Racing game: determining positions

I haven’t yet found a living post (that is, one that has non-dead links) that answers this, so I’ll ask it here: What kind of options do I have for giving a racing game a position system? It’d be nice to have a solution that doesn’t depend on specific parts of another game, so I’m not limited in implementing it.

On page 5, saluk gave me a perfect explanation of how it could be done. Its just a set of collision check points put around the track(basically a large plane which has been duplicated a few times in edit mode.), and then you use a simple mathmatical formula to calculate the place for each vehicle.

It took awhile to implement and to get working, but once it did, it worked perfectly.

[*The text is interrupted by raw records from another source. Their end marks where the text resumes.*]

-- ==== Sys2Proof/WellFormed.lean ====
section
/-! DEFINITION. Which terms are instructions and which host accesses are legal. -/

namespace Sys2Proof

/-- No command word carries an immediate, register number or address (30_encoding.md R75), so a command has no
operand that could be out of range: each of the ten constructors is well-formed. What can be ill-formed here is a
command WORD (the decoder refuses it, Decode.lean) or a host access (below). -/
def Instr.wellFormed : Instr → Bool
  | .sizeS | .encS | .decS | .encrS | .decrS | .sizeO | .encO | .decO | .encrO | .decrO => true

/-- A legal host access: a view of at most `2^LEN_W - 1` bytes (45_host_access.md R154) and a register number of
at most 3 (45_host_access.md R158). -/
def HostEvent.wellFormed : HostEvent → Bool
  | .write (.beyond _) => false
  | .write (.cmd _) | .write (.val _) | .write (.count _) | .write (.status _) => true
  | .read n => decide (n ≤ 3)
  | .setbuf bytes => Config.lenFits bytes.length
  | .getbuf => true
  | .reset => true

end Sys2Proof
end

You can see how I did it in the actual game blends which can be found in this thread… http://blenderartists.org/forum/showthread.php?t=70379

Hope this helps!

Hmm… The idea definately shows promise. However, I’m worried about what happens when two cars are close to each other. Because they both touched the same checkpoint last, wouldn’t they be considered “tied”, even if one is obviously ahead of the other?

When two cars are between the same pair of check points, you can do an additional calculation to determine which one is in front of the other.

A simple scheme is to calculate which car is closer to the next check point, although this might still sometimes fail.

A somewhat improved scheme calculates each car’s projection on the line segment between the two checkpoints, assuming on a curved track you place them close enough to each other.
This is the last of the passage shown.